### WHAT NEEDS TO BE DONE
Type the entries out once more. Match them exactly.

### DATA EXTRACTS
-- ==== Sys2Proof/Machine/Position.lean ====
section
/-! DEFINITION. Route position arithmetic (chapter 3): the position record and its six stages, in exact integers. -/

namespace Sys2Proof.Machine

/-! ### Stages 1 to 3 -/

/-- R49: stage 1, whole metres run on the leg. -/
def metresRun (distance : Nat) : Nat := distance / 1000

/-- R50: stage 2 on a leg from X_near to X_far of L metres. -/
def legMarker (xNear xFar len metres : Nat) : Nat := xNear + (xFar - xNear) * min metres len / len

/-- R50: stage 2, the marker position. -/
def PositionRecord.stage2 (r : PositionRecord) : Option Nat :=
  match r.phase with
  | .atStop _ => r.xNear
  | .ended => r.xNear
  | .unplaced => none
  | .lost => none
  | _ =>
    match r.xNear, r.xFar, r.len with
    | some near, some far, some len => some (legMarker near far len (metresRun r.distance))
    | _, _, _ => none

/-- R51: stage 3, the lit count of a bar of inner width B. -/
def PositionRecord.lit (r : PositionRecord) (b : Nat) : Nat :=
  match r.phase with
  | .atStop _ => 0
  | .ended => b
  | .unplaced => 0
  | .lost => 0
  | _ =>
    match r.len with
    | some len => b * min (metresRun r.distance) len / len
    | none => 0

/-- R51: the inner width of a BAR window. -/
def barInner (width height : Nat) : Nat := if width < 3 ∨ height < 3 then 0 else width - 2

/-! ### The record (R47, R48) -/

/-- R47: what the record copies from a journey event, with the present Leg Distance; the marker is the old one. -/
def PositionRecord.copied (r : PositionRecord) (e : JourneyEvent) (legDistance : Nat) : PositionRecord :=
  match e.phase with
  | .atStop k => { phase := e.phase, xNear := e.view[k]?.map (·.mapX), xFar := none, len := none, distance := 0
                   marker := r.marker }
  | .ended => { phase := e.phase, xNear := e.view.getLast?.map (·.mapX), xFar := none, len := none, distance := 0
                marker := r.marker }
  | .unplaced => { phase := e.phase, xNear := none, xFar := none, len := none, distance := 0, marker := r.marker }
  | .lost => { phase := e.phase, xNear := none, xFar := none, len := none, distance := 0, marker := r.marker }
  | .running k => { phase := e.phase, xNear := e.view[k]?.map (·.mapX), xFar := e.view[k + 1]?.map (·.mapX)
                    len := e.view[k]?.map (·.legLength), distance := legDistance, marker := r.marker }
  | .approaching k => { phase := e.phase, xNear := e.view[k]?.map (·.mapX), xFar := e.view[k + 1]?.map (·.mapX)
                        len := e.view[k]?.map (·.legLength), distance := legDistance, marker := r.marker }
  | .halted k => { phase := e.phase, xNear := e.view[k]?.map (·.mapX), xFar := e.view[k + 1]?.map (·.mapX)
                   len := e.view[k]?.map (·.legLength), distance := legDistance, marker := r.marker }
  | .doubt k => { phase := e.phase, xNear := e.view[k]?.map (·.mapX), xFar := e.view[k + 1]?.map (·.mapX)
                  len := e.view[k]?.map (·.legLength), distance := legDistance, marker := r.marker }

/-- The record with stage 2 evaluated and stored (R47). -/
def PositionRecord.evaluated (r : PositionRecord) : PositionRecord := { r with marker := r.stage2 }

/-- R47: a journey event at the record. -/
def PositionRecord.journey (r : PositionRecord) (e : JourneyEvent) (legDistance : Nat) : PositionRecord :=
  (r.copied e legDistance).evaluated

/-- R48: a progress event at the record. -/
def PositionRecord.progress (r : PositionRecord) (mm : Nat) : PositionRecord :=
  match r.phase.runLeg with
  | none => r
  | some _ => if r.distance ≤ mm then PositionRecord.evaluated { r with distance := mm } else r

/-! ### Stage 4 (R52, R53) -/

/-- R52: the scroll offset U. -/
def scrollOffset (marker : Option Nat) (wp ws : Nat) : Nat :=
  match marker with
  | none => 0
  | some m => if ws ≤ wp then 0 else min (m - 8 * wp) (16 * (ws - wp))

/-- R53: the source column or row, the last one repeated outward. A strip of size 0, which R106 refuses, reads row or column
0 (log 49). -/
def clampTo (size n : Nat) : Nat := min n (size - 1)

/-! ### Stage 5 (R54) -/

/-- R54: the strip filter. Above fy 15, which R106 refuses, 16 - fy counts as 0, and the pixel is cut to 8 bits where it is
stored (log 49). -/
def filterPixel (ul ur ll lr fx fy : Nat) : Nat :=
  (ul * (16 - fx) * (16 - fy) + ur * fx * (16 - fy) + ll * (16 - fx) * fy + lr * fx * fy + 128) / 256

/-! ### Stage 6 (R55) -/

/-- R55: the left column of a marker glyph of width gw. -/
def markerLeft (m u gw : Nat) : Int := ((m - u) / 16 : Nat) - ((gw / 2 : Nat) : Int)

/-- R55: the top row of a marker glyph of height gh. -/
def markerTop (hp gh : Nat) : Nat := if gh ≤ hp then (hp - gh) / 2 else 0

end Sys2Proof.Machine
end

### REPLY
-- ==== Sys2Proof/Machine/Position.lean ====
section
/-! DEFINITION. Route position arithmetic (chapter 3): the position record and its six stages, in exact integers. -/

namespace Sys2Proof.Machine

/-! ### Stages 1 to 3 -/

/-- R49: stage 1, whole metres run on the leg. -/
def metresRun (distance : Nat) : Nat := distance / 1000

/-- R50: stage 2 on a leg from X_near to X_far of L metres. -/
def legMarker (xNear xFar len metres : Nat) : Nat := xNear + (xFar - xNear) * min metres len / len

/-- R50: stage 2, the marker position. -/
def PositionRecord.stage2 (r : PositionRecord) : Option Nat :=
  match r.phase with
  | .atStop _ => r.xNear
  | .ended => r.xNear
  | .unplaced => none
  | .lost => none
  | _ =>
    match r.xNear, r.xFar, r.len with
    | some near, some far, some len => some (legMarker near far len (metresRun r.distance))
    | _, _, _ => none

/-- R51: stage 3, the lit count of a bar of inner width B. -/
def PositionRecord.lit (r : PositionRecord) (b : Nat) : Nat :=
  match r.phase with
  | .atStop _ => 0
  | .ended => b
  | .unplaced => 0
  | .lost => 0
  | _ =>
    match r.len with
    | some len => b * min (metresRun r.distance) len / len
    | none => 0

/-- R51: the inner width of a BAR window. -/
def barInner (width height : Nat) : Nat := if width < 3 ∨ height < 3 then 0 else width - 2

/-! ### The record (R47, R48) -/

/-- R47: what the record copies from a journey event, with the present Leg Distance; the marker is the old one. -/
def PositionRecord.copied (r : PositionRecord) (e : JourneyEvent) (legDistance : Nat) : PositionRecord :=
  match e.phase with
  | .atStop k => { phase := e.phase, xNear := e.view[k]?.map (·.mapX), xFar := none, len := none, distance := 0
                   marker := r.marker }
  | .ended => { phase := e.phase, xNear := e.view.getLast?.map (·.mapX), xFar := none, len := none, distance := 0
                marker := r.marker }
  | .unplaced => { phase := e.phase, xNear := none, xFar := none, len := none, distance := 0, marker := r.marker }
  | .lost => { phase := e.phase, xNear := none, xFar := none, len := none, distance := 0, marker := r.marker }
  | .running k => { phase := e.phase, xNear := e.view[k]?.map (·.mapX), xFar := e.view[k + 1]?.map (·.mapX)
                    len := e.view[k]?.map (·.legLength), distance := legDistance, marker := r.marker }
  | .approaching k => { phase := e.phase, xNear := e.view[k]?.map (·.mapX), xFar := e.view[k + 1]?.map (·.mapX)
                        len := e.view[k]?.map (·.legLength), distance := legDistance, marker := r.marker }
  | .halted k => { phase := e.phase, xNear := e.view[k]?.map (·.mapX), xFar := e.view[k + 1]?.map (·.mapX)
                   len := e.view[k]?.map (·.legLength), distance := legDistance, marker := r.marker }
  | .doubt k => { phase := e.phase, xNear := e.view[k]?.map (·.mapX), xFar := e.view[k + 1]?.map (·.mapX)
                  len := e.view[k]?.map (·.legLength), distance := legDistance, marker := r.marker }

/-- The record with stage 2 evaluated and stored (R47). -/
def PositionRecord.evaluated (r : PositionRecord) : PositionRecord := { r with marker := r.stage2 }

/-- R47: a journey event at the record. -/
def PositionRecord.journey (r : PositionRecord) (e : JourneyEvent) (legDistance : Nat) : PositionRecord :=
  (r.copied e legDistance).evaluated

/-- R48: a progress event at the record. -/
def PositionRecord.progress (r : PositionRecord) (mm : Nat) : PositionRecord :=
  match r.phase.runLeg with
  | none => r
  | some _ => if r.distance ≤ mm then PositionRecord.evaluated { r with distance := mm } else r

/-! ### Stage 4 (R52, R53) -/

/-- R52: the scroll offset U. -/
def scrollOffset (marker : Option Nat) (wp ws : Nat) : Nat :=
  match marker with
  | none => 0
  | some m => if ws ≤ wp then 0 else min (m - 8 * wp) (16 * (ws - wp))

/-- R53: the source column or row, the last one repeated outward. A strip of size 0, which R106 refuses, reads row or column
0 (log 49). -/
def clampTo (size n : Nat) : Nat := min n (size - 1)

/-! ### Stage 5 (R54) -/

/-- R54: the strip filter. Above fy 15, which R106 refuses, 16 - fy counts as 0, and the pixel is cut to 8 bits where it is
stored (log 49). -/
def filterPixel (ul ur ll lr fx fy : Nat) : Nat :=
  (ul * (16 - fx) * (16 - fy) + ur * fx * (16 - fy) + ll * (16 - fx) * fy + lr * fx * fy + 128) / 256

/-! ### Stage 6 (R55) -/

/-- R55: the left column of a marker glyph of width gw. -/
def markerLeft (m u gw : Nat) : Int := ((m - u) / 16 : Nat) - ((gw / 2 : Nat) : Int)

/-- R55: the top row of a marker glyph of height gh. -/
def markerTop (hp gh : Nat) : Nat := if gh ≤ hp then (hp - gh) / 2 else 0

end Sys2Proof.Machine
end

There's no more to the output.